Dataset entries
/-- R118 to R123, and the frame of a request. Each RESOLVE operation is the common algorithm on its own type and size
presence, with `err` only from an entry and, when sized, from an access past the space. The frame, that it presents the
request ports and nothing else, is the model's (log 21, DEDUCED), and that an evaluation with `err = 1` completes is its
choice (log 6, DESIGN CHOICE). -/
def Obligations.ResolveOperationsAndTheirFrame : Prop :=
  ∀ (A n : Word) (s : State),
    (∃ t, exec (.resolvePR A n) s = .next t ∧ t.req = ⟨A, false, n, 0⟩ ∧
      t.res = resolve s.policy t.tick s.table ⟨A, false, n, 0⟩ ∧ (t.res.err = true ↔ ¬ TableFits s.table) ∧
      ResolverFrame s t ∧ EntryOutputs s.table t.ent) ∧
    (∃ t, exec (.resolvePW A n) s = .next t ∧ t.req = ⟨A, false, n, 1⟩ ∧
      t.res = resolve s.policy t.tick s.table ⟨A, false, n, 1⟩ ∧ (t.res.err = true ↔ ¬ TableFits s.table) ∧
      ResolverFrame s t ∧ EntryOutputs s.table t.ent) ∧
    (∃ t, exec (.resolvePX A n) s = .next t ∧ t.req = ⟨A, false, n, 2⟩ ∧
      t.res = resolve s.policy t.tick s.table ⟨A, false, n, 2⟩ ∧ (t.res.err = true ↔ ¬ TableFits s.table) ∧
      ResolverFrame s t ∧ EntryOutputs s.table t.ent) ∧
    (∃ t, exec (.resolveSR A n) s = .next t ∧ t.req = ⟨A, true, n, 0⟩ ∧
      t.res = resolve s.policy t.tick s.table ⟨A, true, n, 0⟩ ∧ (t.res.err = true ↔ A.toNat + n.toNat > 2 ^ 64 ∨ ¬ TableFits s.table) ∧
      ResolverFrame s t ∧ EntryOutputs s.table t.ent) ∧
    (∃ t, exec (.resolveSW A n) s = .next t ∧ t.req = ⟨A, true, n, 1⟩ ∧
      t.res = resolve s.policy t.tick s.table ⟨A, true, n, 1⟩ ∧ (t.res.err = true ↔ A.toNat + n.toNat > 2 ^ 64 ∨ ¬ TableFits s.table) ∧
      ResolverFrame s t ∧ EntryOutputs s.table t.ent) ∧
    (∃ t, exec (.resolveSX A n) s = .next t ∧ t.req = ⟨A, true, n, 2⟩ ∧
      t.res = resolve s.policy t.tick s.table ⟨A, true, n, 2⟩ ∧ (t.res.err = true ↔ A.toNat + n.toNat > 2 ^ 64 ∨ ¬ TableFits s.table) ∧
      ResolverFrame s t ∧ EntryOutputs s.table t.ent)

/-- R144, R145. `err` is 1 exactly when the type is 3, or a size is given and the access runs past 2^64, or some entry,
scanned or not, has a region beyond 64 bits; the per-entry outputs stay valid all the same. That such an evaluation
completes is the model's choice (log 6, DESIGN CHOICE). -/
def Obligations.ErrExactlyOnIllegalInput : Prop :=
  ∀ (sv : Bool) (ty : BitVec 2) (A n : Word) (s : State), ∃ t, exec (requestOp sv ty A n) s = .next t ∧
    (t.res.err = true ↔ ty = 3 ∨ (sv = true ∧ A.toNat + n.toNat > 2 ^ 64) ∨ ∃ d ∈ t.ent, d.rangeErr = true) ∧
    ((∃ d ∈ t.ent, d.rangeErr = true) ↔ ¬ TableFits s.table) ∧ EntryOutputs s.table t.ent

/-- R70, R145. The two reserved request opcodes drive `err = 1`, whatever the table and the operands, and the per-entry
outputs stay valid (R145). That they complete, where R145 asks for a refusal, is the model's choice (log 6, DESIGN
CHOICE), and the frame is its reading (log 21, DEDUCED). -/
def Obligations.ReservedRequestTypeDrivesErr : Prop :=
  ∀ (A n : Word) (s : State),
    (∃ t, exec (.reservedP3 A n) s = .next t ∧ t.res.err = true ∧ t.req = ⟨A, false, n, 3⟩ ∧
      ResolverFrame s t ∧ EntryOutputs s.table t.ent) ∧
    (∃ t, exec (.reservedS3 A n) s = .next t ∧ t.res.err = true ∧ t.req = ⟨A, true, n, 3⟩ ∧
      ResolverFrame s t ∧ EntryOutputs s.table t.ent)

/-- R125. `access_ok` is the grant on a hit and the policy's word on a no match, and no other output of a legal
evaluation depends on the policy. -/
def Obligations.NoMatchPolicyDecidesAccessOkOnly : Prop :=
  ∀ (sv : Bool) (ty : BitVec 2) (A n : Word) (s t u : State) (p : NoMatchPolicy),
    exec (requestOp sv ty A n) s = .next t → exec (requestOp sv ty A n) { s with policy := p } = .next u →
    t.res.err = u.res.err ∧
    (t.res.err = false →
      (t.res.hit = true → t.res.accessOk = t.res.grant) ∧
      (t.res.hit = false → (t.res.accessOk = true ↔ s.policy = .allow)) ∧
      u.res = { t.res with accessOk := u.res.accessOk })

/-- R126. On the empty table every legal request gives no match. -/
def Obligations.EmptyTableNeverMatches : Prop :=
  ∀ (sv : Bool) (ty : BitVec 2) (A n : Word) (s : State), s.table = [] → ty ≠ 3 →
    InSpace (requestPorts sv ty A n) →
    ∃ t, exec (requestOp sv ty A n) s = .next t ∧ t.res.err = false ∧ t.res.hit = false ∧ t.res.matchIndex = 0 ∧
      t.res.grant = false ∧ t.res.permSet = 0 ∧ t.ent = []

/-- R114, R128 (c). Entries after the first containing one change no result: two tables that agree up to it, both
fitting, give the same. -/
def Obligations.LaterEntriesAreShadowed : Prop :=
  ∀ (sv : Bool) (ty : BitVec 2) (A n : Word) (s t u : State) (E F G : List Entry), s.table = E ++ F →
    exec (requestOp sv ty A n) s = .next t → exec (requestOp sv ty A n) { s with table := E ++ G } = .next u →
    t.res.err = false → u.res.err = false → t.res.hit = true → t.res.matchIndex < E.length → t.res = u.res

/-- R82, R127, R128 (d). Bits 7, 6 and 5 of the configuration bytes (the lock among them) change no result: tables with
the same registers and the same low five bits of each byte resolve alike, and their per-entry outputs differ in
`locked` alone. That unspecified bound ports agree too is the model's choice (log 7, DESIGN CHOICE). -/
def Obligations.LockAndIgnoredBitsChangeNoResult : Prop :=
  ∀ (sv : Bool) (ty : BitVec 2) (A n : Word) (s t u : State) (F : List Entry),
    s.table.map (fun e => (e.a, e.cfg &&& 0x1F)) = F.map (fun e => (e.a, e.cfg &&& 0x1F)) →
    exec (requestOp sv ty A n) s = .next t → exec (requestOp sv ty A n) { s with table := F } = .next u →
    t.res.err = u.res.err ∧ (t.res.err = false → t.res = u.res) ∧
    t.ent.map (fun d => { d with flags := { d.flags with locked := false } }) =
      u.ent.map (fun d => { d with flags := { d.flags with locked := false } })

/-- R45, R112 (a). A size of 1 and no size give the same verdict on every table. -/
def Obligations.SizeOneIsThePointCheck : Prop :=
  ∀ (ty : BitVec 2) (A n : Word) (s t u : State), exec (requestOp false ty A n) s = .next t →
    exec (requestOp true ty A 1) s = .next u → t.res.err = u.res.err ∧ (t.res.err = false → t.res = u.res)

/-- R20, R46, R50. A result without `err` is a function of the table, the policy and the request: whatever was evaluated
before, and whatever else stands on the ports, it is the same. -/
def Obligations.ResultDependsOnTheInputsAlone : Prop :=
  ∀ (sv : Bool) (ty : BitVec 2) (A n : Word) (s₁ s₂ t₁ t₂ : State), s₁.table = s₂.table → s₁.policy = s₂.policy →
    exec (requestOp sv ty A n) s₁ = .next t₁ → exec (requestOp sv ty A n) s₂ = .next t₂ →
    t₁.res.err = t₂.res.err ∧ (t₁.res.err = false → t₁.res = t₂.res ∧ t₁.ent = t₂.ent)

/-- R7, R32. Every index shown, also an unspecified one, is a number of `IDX_W` bits, and `IDX_W` is the least positive
width that can name all `N` entries. -/
def Obligations.MatchIndexFitsItsPort : Prop :=
  (∀ (sv : Bool) (ty : BitVec 2) (A n : Word) (s t : State), exec (requestOp sv ty A n) s = .next t →
    t.res.matchIndex < 2 ^ Config.idxWidth s.table.length) ∧
  (∀ N : Nat, 1 ≤ Config.idxWidth N ∧ N ≤ 2 ^ Config.idxWidth N ∧
    ∀ w, 1 ≤ w → N ≤ 2 ^ w → Config.idxWidth N ≤ w)

/-- R96, R145. With every register in the architected domain and a legal request, no evaluation reports an error. -/
def Obligations.ArchitectedTableNeverErrs : Prop :=
  ∀ (sv : Bool) (ty : BitVec 2) (A n : Word) (s : State), (∀ e ∈ s.table, e.a.toNat < 2 ^ 54) → ty ≠ 3 →
    InSpace (requestPorts sv ty A n) →
    ∃ t, exec (requestOp sv ty A n) s = .next t ∧ t.res.err = false ∧ ∀ d ∈ t.ent, d.rangeErr = false

/-! ### Encodings -/

/-- Decoding the word of a well-formed instruction gives the instruction, every operand at every value. -/
def Obligations.DecodeOfEncode : Prop :=
  ∀ i : Instr, WellFormed i → decode (encode i) = .ok i

/-- Every word has one meaning: what decodes is a well-formed instruction, and its word is the one decoded. -/
def Obligations.EncodeOfDecode : Prop :=
  ∀ (o : OpWord) (i : Instr), decode o = .ok i → WellFormed i ∧ encode i = o

/-- R69, R71. No word that fits its format is illegal, and a wider one is refused by name. -/
def Obligations.OnlyTooWideWordsAreRefused : Prop :=
  ∀ o : OpWord, (o.bits < 2 ^ o.form.width → ∃ i, decode o = .ok i) ∧
    (2 ^ o.form.width ≤ o.bits → decode o = .error (.tooWide o.form))

/-- Words written out from the spec's encodings (R60, R63, R64) decode to the operations they stand for, all eight
`req_op` values among them. That an 8-bit table word 1 to 7 is read as a request is the model's choice (log 5). -/
def Obligations.WrittenOutWordsDecode : Prop :=
  decode ⟨.perm, 0b10011011⟩ = .ok (.perm 0x9B) ∧
  decodeTableWord 8 0b11100111 = some (.regionOff ⟨0, 0xE7, false, 0⟩) ∧
  decodeTableWord 8 0b00001111 = some (.regionTor ⟨0, 0x0F, false, 0⟩) ∧
  decodeTableWord 64 0b100111 = some (.regionNapotT3 0x27) ∧
  decodeTableWord 64 0x7FFFFFFFFFFFFFF = some (.regionNapotAll 0x7FFFFFFFFFFFFFF) ∧
  decodeTableWord 3 0b000 = some (.resolvePR 0 0) ∧ decodeTableWord 8 0b001 = some (.resolvePW 0 0) ∧
  decodeTableWord 8 0b010 = some (.resolvePX 0 0) ∧ decodeTableWord 8 0b011 = some (.reservedP3 0 0) ∧
  decodeTableWord 8 0b100 = some (.resolveSR 0 0) ∧ decodeTableWord 8 0b101 = some (.resolveSW 0 0) ∧
  decodeTableWord 8 0b110 = some (.resolveSX 0 0) ∧ decodeTableWord 8 0b111 = some (.reservedS3 0 0)

/-- R64. `req_op` is `req_size_valid` above `req_type`: for all eight, and every address and size, the operation's word
is the request word with that opcode in its low three bits, and it decodes to the operation. Where the operands stand
above the opcode is the model's choice (log 4, DESIGN CHOICE). -/
def Obligations.RequestOpcodeIsSizePresenceAndType : Prop :=
  ∀ (sv : Bool) (ty : BitVec 2) (A n : Word),
    encode (requestOp sv ty A n) = ⟨.request, 4 * sv.toNat + ty.toNat + 2 ^ 3 * A.toNat + 2 ^ 67 * n.toNat⟩ ∧
    decode ⟨.request, 4 * sv.toNat + ty.toNat + 2 ^ 3 * A.toNat + 2 ^ 67 * n.toNat⟩ = .ok (requestOp sv ty A n)

/-! ### The machine -/

/-- When an operation is presented whose word decodes to `i`, the step is `exec i` on the state with that word taken. -/
def Obligations.StepRunsTheDecodedOperation : Prop :=
  ∀ (s : State) (o : OpWord) (rest : List OpWord) (i : Instr), s.program = o :: rest → decode o = .ok i →
    step s = exec i { s with program := rest }

/-- C8 as the model reads it (log 3, DEDUCED). With nothing presented the step changes no input and shows every output of
the inputs that stand, the per-entry outputs among them. -/
def Obligations.StepWithoutOperationDecodesTheTable : Prop :=
  ∀ s : State, s.program = [] → ∃ t, step s = .next t ∧ EntryOutputs s.table t.ent ∧
    t = { s with decOut := t.decOut, ent := t.ent, res := t.res, tick := s.tick + 1 } ∧ OutputsOfInputs t

/-- R98, R140, R146: the block raises nothing, and an error flag stops nothing. No operation faults or is refused, and a
step stops only on a word that is no operation (log 16, DESIGN CHOICE). That an evaluation with `range_err = 1` or
`err = 1` completes too, where R95 and R145 ask a model to refuse it, is the model's choice (log 6, DESIGN CHOICE). -/
def Obligations.NothingButAnIllFormedWordStops : Prop :=
  (∀ (i : Instr) (s : State), ∃ t, exec i s = .next t) ∧
  (∀ s : State, (∃ t, step s = .next t) ∨
    ∃ o rest, s.program = o :: rest ∧ 2 ^ o.form.width ≤ o.bits ∧
      step s = .refused (.notAnOperation (.tooWide o.form)))

/-- R24. The block only reads the table and the parameter: no operation changes the policy or what is presented next,
and only the presentation of another table (DECODE_ALL, log 18) changes the table. -/
def Obligations.TheBlockOnlyReadsItsInputs : Prop :=
  ∀ (i : Instr) (s t : State), exec i s = .next t →
    t.policy = s.policy ∧ t.program = s.program ∧
    (t.table = s.table ∨ ∃ E, i = .decodeAll E ∧ t.table = E)

/-- R33, R161. `State.reset` meets `Inv`, and every output of it is the function of its inputs; the inputs themselves are
the model's choice (log 11, log 12, DESIGN CHOICE). -/
def Obligations.ResetMeetsTheInvariant : Prop :=
  Inv State.reset ∧ State.reset.decOut = decodePorts 0 .alone State.reset.decIn ∧
    State.reset.ent = decodeTable 0 State.reset.table ∧
    State.reset.res = resolve State.reset.policy 0 State.reset.table State.reset.req

/-- R28, R33, R95, R116, R145. Every step keeps the invariant: every output is the function of the inputs, the flags are
the byte's, the bound ports the exact region's, the per-entry outputs the table's, `err` that of the request and table,
and a result without `err` one of grant, denial and no match. -/
def Obligations.StepKeepsTheInvariant : Prop :=
  ∀ s t : State, Inv s → step s = .next t → Inv t

/-- R33, R146, R161. From any state, whatever stands on its ports, after every well-formed operation and after every step
every output is the function of the inputs that then stand. -/
def Obligations.EveryEvaluationDrivesEveryOutput : Prop :=
  (∀ (i : Instr) (s t : State), WellFormed i → exec i s = .next t → OutputsOfInputs t) ∧
  (∀ s t : State, step s = .next t → OutputsOfInputs t)

/-- R20, R142. Nothing is kept between two evaluations: whatever an earlier one left on the output ports, an operation
and a step answer the same. That they do so on the outputs the spec leaves unspecified is the model's choice (log 7,
DESIGN CHOICE). -/
def Obligations.NothingIsKeptBetweenEvaluations : Prop :=
  ∀ (s : State) (o : DecOut) (r : ResOut) (e : List DecOut),
    (∀ i : Instr, exec i { s with decOut := o, res := r, ent := e } = exec i s) ∧
    step { s with decOut := o, res := r, ent := e } = step s

/-- R33, R46. An output changes only with its inputs, but for the ports the spec leaves unspecified (R95, R145; free
values, log 7): the decoder's with its input ports, the per-entry outputs with the table, the result with the table and
the request. -/
def Obligations.OutputsChangeOnlyWithTheirInputs : Prop :=
  ∀ (i : Instr) (s t : State), OutputsOfInputs s → WellFormed i → exec i s = .next t →
    (t.decIn = s.decIn →
      t.decOut = { s.decOut with start := t.decOut.start, endPort := t.decOut.endPort } ∧
      (s.decOut.rangeErr = false → t.decOut = s.decOut)) ∧
    (t.table = s.table → ∀ (k : Nat) (x : DecOut), s.ent[k]? = some x → ∃ y, t.ent[k]? = some y ∧
      y = { x with start := y.start, endPort := y.endPort } ∧ (x.rangeErr = false → y = x)) ∧
    (t.table = s.table → t.req = s.req → t.res.err = s.res.err ∧ (s.res.err = false → t.res = s.res))
end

ACTION ITEM ▸
Begin with the line that contains "(t.table = s.table → ∀" and set down each line exactly until the records above end, including the final line.

ANSWER FOR THIS EXERCISE ▸
    (t.table = s.table → ∀ (k : Nat) (x : DecOut), s.ent[k]? = some x → ∃ y, t.ent[k]? = some y ∧
      y = { x with start := y.start, endPort := y.endPort } ∧ (x.rangeErr = false → y = x)) ∧
    (t.table = s.table → t.req = s.req → t.res.err = s.res.err ∧ (s.res.err = false → t.res = s.res))
end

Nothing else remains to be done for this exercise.